Hi everyone. I live in the UK and suspect that the anxiety I have been dealing with for the past 20 years may actually be OCD.
I went to the GP, I was super nervous because I don’t have the visible kind but tbf he was lovely, patient and kind, i didn’t feel dismissed at all and he took the time to listen to me.
I had kind of expected to get dismissed when requesting a referral for diagnosis which is kind of what happened, obvs, but based on what he told me, now I’m not sure whether pursuing a diagnosis is the right way forward.
Essentially he was kind of saying that from what I told him, my way of thinking did sound obsessive. But to him, relying on a diagnosis as a label may be counter productive when it comes to neurological or MH issues because there’s so much overlap between all the conditions and their symptoms and that satisfying my need for certainty with a diagnosis may not be helping me and that I’d be better off dealing with the symptoms without focusing on a diagnosis.
I kind of get his PoV and now I’m doubting myself… am I shooting myself in the foot by trying to access a diagnosis? Should I push further? I don’t know if he’s politely fobbing me off. We have a follow up appointment next week where we may discuss medication and further options. He was kind of saying that I’m not bad enough for a psychiatric referral.

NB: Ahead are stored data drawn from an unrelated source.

/-- Step the module is running (13 R450). -/
def State.eNext (s : State) : Nat := (s.commit.committed + 1) % 2 ^ 64

/-- First time in the attempt for mark (kind, id)? -/
def State.isFirst (s : State) (kind ident : Nat) : Bool := decide (Tab.get 0 s.once (kind * 2 ^ 40 + ident) = 0)

/-- Set the mark. -/
def State.setOnce (s : State) (kind ident : Nat) : State := { s with once := Tab.set 0 s.once (kind * 2 ^ 40 + ident) 1 }

/-- An attempt is running (Table 13-2). -/
def Commit.inAttempt (c : Commit) : Bool :=
  match c.pstate with
  | .running => true | .exchanged => true | .voted => true | _ => false

/-- Mark the running attempt faulted (06 R225). -/
def State.markFaulted (s : State) : State :=
  if s.commit.inAttempt then { s with commit := { s.commit with faulted := true } } else s

/-- A persistent memory fault stands (07 R270). -/
def State.memFailed (s : State) : Bool := bit 0 (s.odv 0 0x3004 0)

/-- A persistent fabric fault stands (14 R508). -/
def State.fabFailed (s : State) : Bool := bit 0 (s.odv 0 0x6008 0)

/-- The attempt counts as faulted (06 R225, 13 R482, 14 R508). -/
def State.attemptFaulted (s : State) : Bool := s.commit.faulted || s.memFailed || s.fabFailed

/-! ## Interrupts (16 R548, R549) -/

/-- Heads in the order of Table 16-7. -/
def ringHeads (s : State) : List Nat :=
  [s.odv 0 0x4020 1, s.odv 0 0x4020 2, s.odv 0 0xF123 1, s.odv 0 0xF123 2, s.odv 0 0x5020 1, s.odv 0 0x5020 2,
   s.odv 0 0x5820 1, s.odv 0 0x5820 2, s.odv 0 0x3850 0, s.odv 0 0x7030 0, s.odv 0 0x7820 0]

/-- PSTATE as Table 13-1 numbers it. -/
def PState.code : PState → Nat
  | .idle => 0 | .running => 1 | .exchanged => 2 | .voted => 3 | .flipped => 4 | .invalid => 5 | .empty => 6

/-- The notify line (Table 16-7). -/
def notifyBytes (s : State) : List Byte :=
  toBytes 8 s.host.notifySeq ++ toBytes 4 s.host.intCause ++ toBytes 4 0
    ++ (ringHeads s).flatMap (toBytes 2) ++ toBytes 2 0
    ++ toBytes 8 s.commit.pstate.code ++ toBytes 8 s.commit.committed ++ toBytes 8 0

/-- Write the notify line and count it (16 R549). [DEDUCED: log entry 51] -/
def State.writeNotify (s : State) : State :=
  let s := { s with host := { s.host with notifySeq := (s.host.notifySeq + 1) % 2 ^ 64 } }
  (s.emit (.notifyLine (s.odv 0 0x8002 0) (notifyBytes s))).bump64 0 0x8010 7 1

/-- Send the MSI-X message of a vector and start its holdoff. -/
def State.sendMsix (s : State) (v : Nat) : State :=
  let s := (s.emit (.msix v)).bump64 0 0x8010 9 1
  if s.odv 0 0x8003 0 = 0 then s
  else { s with host := { s.host with holdoff := setBit v true s.host.holdoff } }

/-- The conditions of R548 hold for a vector with an unsent event. [DEDUCED: log entry 51] -/
def HostSt.mayNotify (h : HostSt) (v : Nat) : Bool :=
  bit v h.unsent && bit v h.intCause && !bit v h.intMask && !bit v h.msixMasked && !bit v h.holdoff
    && h.linkUp && !h.d3hot

/-- Send the messages of vectors. -/
def State.sendAll (s : State) (vs : List Nat) : State := vs.foldl (fun s v => s.sendMsix v) s

/-- Start the messages of those vectors whose conditions hold: at once, or once the notify line that is written first has
completed; while one is being written they wait for the next (16 R548, R549). [DEDUCED: log entry 51] -/
def State.notifyAll (s : State) (vs : List Nat) : State :=
  let vs := vs.filter s.host.mayNotify
  let line := decide (s.odv 0 0x8002 0 ≠ 0) && s.host.cxlMode
  if vs.isEmpty || (line && s.host.notifyWait.isSome) then s else
  let s := { s with host := { s.host with unsent := vs.foldl (fun n v => setBit v false n) s.host.unsent } }
  if line then
    let t := s.writeNotify
    { t with host := { t.host with notifyWait := some vs } }
  else s.sendAll vs

/-- INTERRUPT_EVENT: a source event of a vector (16 R548). [DEDUCED: log entry 51] -/
def State.raise (s : State) (v : Nat) : State :=
  { s with host := { s.host with intCause := setBit v true s.host.intCause,
                                 unsent := setBit v true s.host.unsent } }.notifyAll [v]

/-! ## CAN FD frames and alerts (18 R616 to R620) -/

/-- Smallest CAN FD length that holds n bytes (18 R616). -/
def canLen (n : Nat) : Nat :=
  if n ≤ 8 then n else if n ≤ 12 then 12 else if n ≤ 16 then 16 else if n ≤ 20 then 20
  else if n ≤ 24 then 24 else if n ≤ 32 then 32 else if n ≤ 48 then 48 else 64

/-- Pad a payload with zero bytes. -/
def padTo (n : Nat) (l : List Byte) : List Byte := l ++ List.replicate (n - l.length) 0

/-- Put a frame in a full-length transmit queue by class; at 8 frames the last of the lowest class gives way. -/
def canEnqueue (f : CanFrame) (tx : List CanFrame) : List CanFrame :=
  let a := tx.filter (fun g => g.cls ≤ f.cls)
  let b := tx.filter (fun g => f.cls < g.cls)
  (a ++ [f] ++ b).take 8

/-- Send a frame of the port, or keep it while bus-off lasts (18 R612, R613, R618, R622). [DESIGN CHOICE: log entry 55] -/
def State.canSend (s : State) (cls ident : Nat) (data : List Byte) : State :=
  let d := padTo (canLen data.length) data
  match s.can.mode with
  | .listenOnly => s
  | .silent => s
  | .busOff =>
    if cls = 2 then s
    else { s with can := { s.can with tx := canEnqueue ⟨cls, ident, d⟩ s.can.tx } }
  | _ => (s.emit (.canFrame ident d)).bump64 0 0x1013 5 1

/-- ALERT: an alert event (18 R620). -/
def State.alert (s : State) (code key data : Nat) : State :=
  let s := s.bump32 0 0x1030 0 1
  let r := toBytes 1 code ++ toBytes 1 0 ++ toBytes 2 (s.odv 0 0x1030 0) ++ toBytes 2 key ++ toBytes 2 0 ++ toBytes 8 data
  let s := { s with can := { s.can with lastAlert := r } }
  if bit code (s.odv 0 0x1032 0) then
    if s.can.mode = .busOff && 8 ≤ (s.can.tx.filter (fun f => f.cls = 0)).length then s.bump32 0 0x1013 7 1
    else s.canSend 0 (0x080 + s.can.nodeId) r
  else s

/-! ## Traffic toward the arbiters (08 R275 to R277) -/

/-- The next number upward from a pointer among those listed, wrapping through 0 (08 R278). -/
def rotate (ptr : Nat) (os : List Nat) : Option Nat :=
  let up := os.filter (fun o => decide (ptr < o))
  let least (l : List Nat) : Option Nat := match l with
    | [] => none
    | x :: t => some (t.foldl min x)
  match least up with
  | some o => some o
  | none => least os

/-- A transfer of `len` beats is issued toward instance n of class c, in requests of at most 4,096 beats; its ORIGIN is set
here (08 R275). [DESIGN CHOICE: log entry 23] -/
def State.present (s : State) (c n : Nat) (k : Asker) (len : Nat) : State :=
  let ls := List.replicate (len / 4096) 4096 ++ (if len % 4096 = 0 then [] else [len % 4096])
  { s with arb := { s.arb with coming := s.arb.coming ++ ls.map (fun l => ⟨c, n, k.origin, k.source, l⟩) } }

/-- Discard the suspended transfers of some originators, with no further beat (08 R290, R296). -/
def State.arbDiscard (s : State) (f : Nat → Bool) : State :=
  { s with arb := { s.arb with insts := s.arb.insts.filterMap (fun e =>
      let a := { e.2 with suspended := e.2.suspended.filter (fun r => !f r.origin) }
      if a = ArbInst.zero then none else some (e.1, a)) } }

/-- The maintenance agents: patrol scrub, GIRDER_CONTROL, the event rings. -/
def Asker.maintenance (p : Nat) : Asker := ⟨p, 18, 0x10B, 0⟩
/-- The host, by the Pier it addresses. -/
def Asker.host (p : Nat) : Asker := ⟨p, 18, 0x108, 0⟩
/-- Packets of a traffic class that arrive from the fabric. -/
def Asker.fabric (p tc : Nat) : Asker := ⟨p, 20, 0x100 + tc, 0⟩
/-- The mirror and restore traffic of a Pier's half. -/
def Asker.mirror (p : Nat) : Asker := ⟨p, 17, 0x109 + p, 0⟩
/-- The Abutment's round messages. -/
def Asker.abutment (p : Nat) : Asker := ⟨p, 18, 0x10D, 0⟩
/-- Instruction fetch, charged to the fetching queue. -/
def Asker.fetch (p q : Nat) : Asker := ⟨p, 21, q + 128 * p, 0⟩
/-- Instruction `ident` of queue q of Pier p: a copy engine, the Trestle or the Ilben link end. -/
def Asker.queue (p q ident : Nat) : Asker := ⟨p, q - 64, q + 128 * p, ident⟩

/-! ## Fast-tier location (07 R229, R232) -/

/-- A granule's place: stack, channel, bank, row, column, with q. -/
structure Loc where
  stack : Nat
  channel : Nat
  bank : Nat
  row : Nat
  column : Nat
  q : Nat
  deriving DecidableEq, Repr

I do feel kind of guilty and self indulgent for requesting a referral for diagnosis because I’m coping on the surface but it’s becoming harder and it’s impacting my mental health. I also hate that our health system is so f*cked that I feel bad for simply wanting to access support for the issues I’m dealing with.
I’m just wondering if others have had similar issues in the UK recently? Or has anyone got any opinion or views on whether seeking a diagnosis may be counter productive for recovery?
I feel like such a fraud that I’m not feeling brave enough to fight for it when the result might come back negative. Which would prove the doctor that he was right - it’s not OCD and I was indeed being a drama queen 🥲
I was told when I asked for a diagnosis of a mental health condition that my local community mental health team didn’t give diagnoses, it seems to be really difficult to access in the uk through the nhs. I think the best you can hope for is asking for a therapy referral, but it’s not bad to try and push for a diagnosis
I did the Yale brown ocd test. Took it to my Doc and said.... I scored 15, but I have no outward compulsions (pure O here). They referred me no questions asked.
I still freak out that I "cheated" and don't really have ocd. Then I spend 10 minutes chatting to folk with ocd and I go wow yes these are my people.
I've found getting a diagnosis explained so much. I had been told I have anxiety and depression. I have cptsd and ocd. I'm much more compassionate towards myself now. I'm in therapy and making good progress.
It’s your health, I think you should push for a diagnosis. I’m in the US so I can’t comment on the NHS side of things. I got a diagnosis and it has helped me a lot. I will say that getting the diagnosis has caused me to similarly fixate on whether I’m faking it or not. OCD about having OCD as my therapist says. But I’m very glad I have it. It has helped me understand myself and what I experience so I don’t feel like I’m just mysteriously anxious anymore. I can put words and form to this thing and have a clearer path forward. And whether my OCD is severe enough that it’s “real OCD” or not doesn’t really matter in the end. But I like the tools that learning about OCD has provided me.
I regret getting my diagnosis on my medical record. They haven’t been able to do anything to help me other than offer some fairly basic CBT therapy which didn’t work. But now, because it’s on my record I’ve been denied life insurance 3 times because of it.
I’d think twice. If you can get therapy or any other kind of help like that without getting it on your record, that’s what I wish I’d done.
I hadn’t thought of this, are you in the UK? I didn’t think insurers had access to your medical records?
Yep UK.
They do, they can contact your GP and request your medical records. Happened to me and then I got denied once and then it stains your record and you have to wait another year to apply again. Denied 3 years in a row all because OCD is on my history.
Ugh, that’s not good. Thanks for sharing.
It might have been worth it if the NHS were actually able to help me enough make up for it, but the sad reality is that they will probably just offer you a handful of CBT sessions, that may or may not help you.
Sorry to be a downer, but you just have to weigh up the pro’s and cons.
I know it might not be attainable for everyone, but if you can afford it, then getting a private therapist who you can see longer term and can provide specialist help is the best option.